** Dataset follows **

theorem test_meets_functionReset :
    let f := newFn 3 0
    let s := sMg f (programTask 0) []
    let s2 : State := { s with host := { s.host with resetting := [0] }, tasks := [{ programTask 0 with state := .ended }] }
    f.fn ≠ 0 ∧ f.part ∉ s.host.resetting ∧ (∀ y ∈ s.tasks, y.part = f.part → y.state ≠ .ended ∧ y.stop = none) ∧
    (s.tasks.map (·.uid)).Nodup ∧ f.part ∈ s2.host.resetting ∧ (∀ y ∈ s2.tasks, y.part = f.part → y.state = .ended) ∧
    waiters s2 = [] := ⟨by decide, by decide, by decide, by decide, by decide, by decide, rfl⟩

/-! The fabric and the device -/

/-- A command sent for burst 0 of the copy. -/
def oF (wr : Bool) : FabOut :=
  { part := 0, seq := 4, dev := 2, rva := 0x40, write := wr, data := [1, 2], req := 5, burst := 0, port := 1, sends := 1, since := 0, peer := 6, pasid := 0 }
def sF (wr : Bool) : State := { sC true tC (cp wr (.fabric 4)) with
  now := 13000
  fabric := { sT.fabric with out := [oF wr], replay := [(1, 4)], done := [⟨3, 8, 0, []⟩] }
  host := { sT.host with resetting := [1] }
  mgmt := { sT.mgmt with up := true, ceilings := List.replicate 8 8 } }

theorem test_meets_fabricAnswer (wr : Bool) :
    let s := sF wr
    let c := cp wr (.fabric 4)
    (findCopy s c.head.id = some c ∧ c.bursts[0]? = some c.bursts.head! ∧ (wT s).client.req = c.head.id ∧ (wT s).client.n = 0) ∧
    ((waiters s).find? fun y => decide (y.client.req = (oF wr).req) && decide (y.client.n = (oF wr).burst) &&
      decide (y.state = .fabric (oF wr).seq)) = some (wT s) ∧ (oF wr).part ∉ s.host.resetting ∧ s.mgmt.up = true ∧
    (s.fabric.out.find? fun y => decide (y.part = (oF wr).part) && decide (y.seq = (oF wr).seq)) = some (oF wr) ∧
    (s.fabric.out.filter fun y => decide (y.dev = 2)) = [oF wr] ∧
    (s.fabric.out.filter fun y => decide (y.dev = 2) && decide (y.peer = 6)) = [oF wr] ∧ pageRefused s (wT s) = false ∧ (oF wr).since + 13000 ≤ s.now ∧ (oF wr).write = wr := by
  cases wr <;> exact ⟨⟨rfl, rfl, rfl, rfl⟩, rfl, by decide, rfl, rfl, rfl, rfl, rfl, Nat.le_refl _, rfl⟩

theorem test_meets_fabricCommands :
    let s := sF false
    (1, 4) ∈ s.fabric.replay ∧ s.mgmt.up = true ∧
    s.fabric.done.find? (fun y => decide (y.source = 3) && decide (y.seq = 8)) = some ⟨3, 8, 0, []⟩ ∧
    (∀ y ∈ s.fabric.done, ¬ (y.source = 3 ∧ y.seq = 9)) ∧ 1 ∈ s.host.resetting ∧ (2 : Nat) ≠ 0 ∧ (2 : Nat) ≠ 3 := by decide

theorem test_meets_power :
    let s := sF false
    let eight := List.replicate 8 8
    let plan := List.replicate 9 700 ++ [7, 8, 8, 8, 8, 8, 8, 8]
    (s.mgmt.up = true ∧ eight.length = 8 ∧ (∀ y ∈ eight, y ≤ 8) ∧ (∀ k, k < 8 → eight.getD k 0 ≤ s.mgmt.ceilings.getD k 8) ∧
      s.mgmt.lastGrant + 1300 ≤ s.now) ∧
    plan.length = 17 ∧ (∀ k, k < 17 → 9 ≤ k → plan.getD k 0 ≤ 8) ∧ State.reset.mgmt.up = false ∧
    (∀ k, k < 8 → plan.getD (9 + k) 0 ≤ s.mgmt.ceilings.getD k 0 ∧ s.mgmt.ceilings.getD k 0 ≤ plan.getD (9 + k) 0 + 1) ∧
    s.mgmt.vfs = 0 ∧ 15 ≤ 15 := by decide

/-- Before bring-up, while firmware runs and no plan stands, with a plan, and 1000 hours after the last one. -/
theorem test_meets_bringUp :
    let m : Mgmt := { State.reset.mgmt with running := true }
    let u : State := { State.reset with mgmt := { m with plan := [1] } }
    let s : State := { State.reset with now := 4680000000000000, mgmt := { m with up := true } }
    State.reset.mgmt.up = false ∧ State.reset.mgmt.running = false ∧ m.up = false ∧ m.running = true ∧ m.plan = [] ∧
    u.mgmt.plan ≠ [] ∧ s.mgmt.plannedAt + 1000 * 3600 * 1300000000 ≤ s.now ∧
    State.reset.now < State.reset.mgmt.plannedAt + 1000 * 3600 * 1300000000 ∧
    ({ sF false with fabric.serving := [{ (default : Serve) with part := 1 }] } : State).fabric.serving ≠ [] := by decide

/-- An image older than the fused counter does not run, whatever its signatures; a new enough one runs where
they verify. -/
theorem test_meets_firmware (i : FwImage) :
    imageRuns { sT with mgmt := { sT.mgmt with rollback := i.version + 1 } } i = false ∧
    (Config.ed25519Verifies i.digest i.ed25519 = true → Config.mldsaVerifies i.digest i.mldsa = true →
      imageRuns (sF false) i = true ∧ imageRuns { State.reset with mgmt := { State.reset.mgmt with image := i } } i = true) := by
  constructor
  · simp [imageRuns]
  · intro h1 h2
    simp [imageRuns, h1, h2, sF, sC, sT, onto, sP, placeProgram, setOwners, State.reset]

/-! The hampers of the spec's shell (R86) -/

/-- A record of eight words with some W2 and W3, at far 0x1000. -/
def rec8 (size w3 : Nat) : List Nat := [0x1000, 0, size, w3, 0xFFFFFFFF, 0, 0, 0]
/-- The kind and the flags IN, KEEP, AR and AW that a record's W3 gives. -/
def kindOf (w3 : Nat) : Option (RegionKind × List Bool) :=
  (recordOf (rec8 64 w3) []).map fun r => (r.kind, [r.stageIn, r.keep, r.ar, r.aw])

/-- A staged immutable region, an image engines read and write, a table of one-byte entries; TSZ 3, BLEN 3 and KIND 4
are no record. -/
theorem test_hamper_records :
    kindOf 0x3308 = some (.immutable, [true, false, false, false]) ∧
    kindOf 0xC2 = some (.dram, [false, false, true, true]) ∧
    kindOf 0x3 = some (.table, [false, false, false, false]) ∧
    kindOf 0x30000003 = none ∧ kindOf 0x33308 = none ∧ kindOf 0x4 = none := by decide

/-- A header of one record, and one whose SPILL is below 64 KiB. -/
theorem test_hamper_headers : headerOk [1, 64, 0, 0, 0, 0, 0, 0] = true ∧ headerOk [1, 32, 0, 0, 0, 0, 0, 0] = false := by decide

** End of Dataset **

**What to do:** Take the records shown above and output them again exactly.

**Output below:**
theorem test_meets_functionReset :
    let f := newFn 3 0
    let s := sMg f (programTask 0) []
    let s2 : State := { s with host := { s.host with resetting := [0] }, tasks := [{ programTask 0 with state := .ended }] }
    f.fn ≠ 0 ∧ f.part ∉ s.host.resetting ∧ (∀ y ∈ s.tasks, y.part = f.part → y.state ≠ .ended ∧ y.stop = none) ∧
    (s.tasks.map (·.uid)).Nodup ∧ f.part ∈ s2.host.resetting ∧ (∀ y ∈ s2.tasks, y.part = f.part → y.state = .ended) ∧
    waiters s2 = [] := ⟨by decide, by decide, by decide, by decide, by decide, by decide, rfl⟩

/-! The fabric and the device -/

/-- A command sent for burst 0 of the copy. -/
def oF (wr : Bool) : FabOut :=
  { part := 0, seq := 4, dev := 2, rva := 0x40, write := wr, data := [1, 2], req := 5, burst := 0, port := 1, sends := 1, since := 0, peer := 6, pasid := 0 }
def sF (wr : Bool) : State := { sC true tC (cp wr (.fabric 4)) with
  now := 13000
  fabric := { sT.fabric with out := [oF wr], replay := [(1, 4)], done := [⟨3, 8, 0, []⟩] }
  host := { sT.host with resetting := [1] }
  mgmt := { sT.mgmt with up := true, ceilings := List.replicate 8 8 } }

theorem test_meets_fabricAnswer (wr : Bool) :
    let s := sF wr
    let c := cp wr (.fabric 4)
    (findCopy s c.head.id = some c ∧ c.bursts[0]? = some c.bursts.head! ∧ (wT s).client.req = c.head.id ∧ (wT s).client.n = 0) ∧
    ((waiters s).find? fun y => decide (y.client.req = (oF wr).req) && decide (y.client.n = (oF wr).burst) &&
      decide (y.state = .fabric (oF wr).seq)) = some (wT s) ∧ (oF wr).part ∉ s.host.resetting ∧ s.mgmt.up = true ∧
    (s.fabric.out.find? fun y => decide (y.part = (oF wr).part) && decide (y.seq = (oF wr).seq)) = some (oF wr) ∧
    (s.fabric.out.filter fun y => decide (y.dev = 2)) = [oF wr] ∧
    (s.fabric.out.filter fun y => decide (y.dev = 2) && decide (y.peer = 6)) = [oF wr] ∧ pageRefused s (wT s) = false ∧ (oF wr).since + 13000 ≤ s.now ∧ (oF wr).write = wr := by
  cases wr <;> exact ⟨⟨rfl, rfl, rfl, rfl⟩, rfl, by decide, rfl, rfl, rfl, rfl, rfl, Nat.le_refl _, rfl⟩

theorem test_meets_fabricCommands :
    let s := sF false
    (1, 4) ∈ s.fabric.replay ∧ s.mgmt.up = true ∧
    s.fabric.done.find? (fun y => decide (y.source = 3) && decide (y.seq = 8)) = some ⟨3, 8, 0, []⟩ ∧
    (∀ y ∈ s.fabric.done, ¬ (y.source = 3 ∧ y.seq = 9)) ∧ 1 ∈ s.host.resetting ∧ (2 : Nat) ≠ 0 ∧ (2 : Nat) ≠ 3 := by decide

theorem test_meets_power :
    let s := sF false
    let eight := List.replicate 8 8
    let plan := List.replicate 9 700 ++ [7, 8, 8, 8, 8, 8, 8, 8]
    (s.mgmt.up = true ∧ eight.length = 8 ∧ (∀ y ∈ eight, y ≤ 8) ∧ (∀ k, k < 8 → eight.getD k 0 ≤ s.mgmt.ceilings.getD k 8) ∧
      s.mgmt.lastGrant + 1300 ≤ s.now) ∧
    plan.length = 17 ∧ (∀ k, k < 17 → 9 ≤ k → plan.getD k 0 ≤ 8) ∧ State.reset.mgmt.up = false ∧
    (∀ k, k < 8 → plan.getD (9 + k) 0 ≤ s.mgmt.ceilings.getD k 0 ∧ s.mgmt.ceilings.getD k 0 ≤ plan.getD (9 + k) 0 + 1) ∧
    s.mgmt.vfs = 0 ∧ 15 ≤ 15 := by decide

/-- Before bring-up, while firmware runs and no plan stands, with a plan, and 1000 hours after the last one. -/
theorem test_meets_bringUp :
    let m : Mgmt := { State.reset.mgmt with running := true }
    let u : State := { State.reset with mgmt := { m with plan := [1] } }
    let s : State := { State.reset with now := 4680000000000000, mgmt := { m with up := true } }
    State.reset.mgmt.up = false ∧ State.reset.mgmt.running = false ∧ m.up = false ∧ m.running = true ∧ m.plan = [] ∧
    u.mgmt.plan ≠ [] ∧ s.mgmt.plannedAt + 1000 * 3600 * 1300000000 ≤ s.now ∧
    State.reset.now < State.reset.mgmt.plannedAt + 1000 * 3600 * 1300000000 ∧
    ({ sF false with fabric.serving := [{ (default : Serve) with part := 1 }] } : State).fabric.serving ≠ [] := by decide

/-- An image older than the fused counter does not run, whatever its signatures; a new enough one runs where
they verify. -/
theorem test_meets_firmware (i : FwImage) :
    imageRuns { sT with mgmt := { sT.mgmt with rollback := i.version + 1 } } i = false ∧
    (Config.ed25519Verifies i.digest i.ed25519 = true → Config.mldsaVerifies i.digest i.mldsa = true →
      imageRuns (sF false) i = true ∧ imageRuns { State.reset with mgmt := { State.reset.mgmt with image := i } } i = true) := by
  constructor
  · simp [imageRuns]
  · intro h1 h2
    simp [imageRuns, h1, h2, sF, sC, sT, onto, sP, placeProgram, setOwners, State.reset]

/-! The hampers of the spec's shell (R86) -/

/-- A record of eight words with some W2 and W3, at far 0x1000. -/
def rec8 (size w3 : Nat) : List Nat := [0x1000, 0, size, w3, 0xFFFFFFFF, 0, 0, 0]
/-- The kind and the flags IN, KEEP, AR and AW that a record's W3 gives. -/
def kindOf (w3 : Nat) : Option (RegionKind × List Bool) :=
  (recordOf (rec8 64 w3) []).map fun r => (r.kind, [r.stageIn, r.keep, r.ar, r.aw])

/-- A staged immutable region, an image engines read and write, a table of one-byte entries; TSZ 3, BLEN 3 and KIND 4
are no record. -/
theorem test_hamper_records :
    kindOf 0x3308 = some (.immutable, [true, false, false, false]) ∧
    kindOf 0xC2 = some (.dram, [false, false, true, true]) ∧
    kindOf 0x3 = some (.table, [false, false, false, false]) ∧
    kindOf 0x30000003 = none ∧ kindOf 0x33308 = none ∧ kindOf 0x4 = none := by decide

/-- A header of one record, and one whose SPILL is below 64 KiB. -/
theorem test_hamper_headers : headerOk [1, 64, 0, 0, 0, 0, 0, 0] = true ∧ headerOk [1, 32, 0, 0, 0, 0, 0, 0] = false := by decide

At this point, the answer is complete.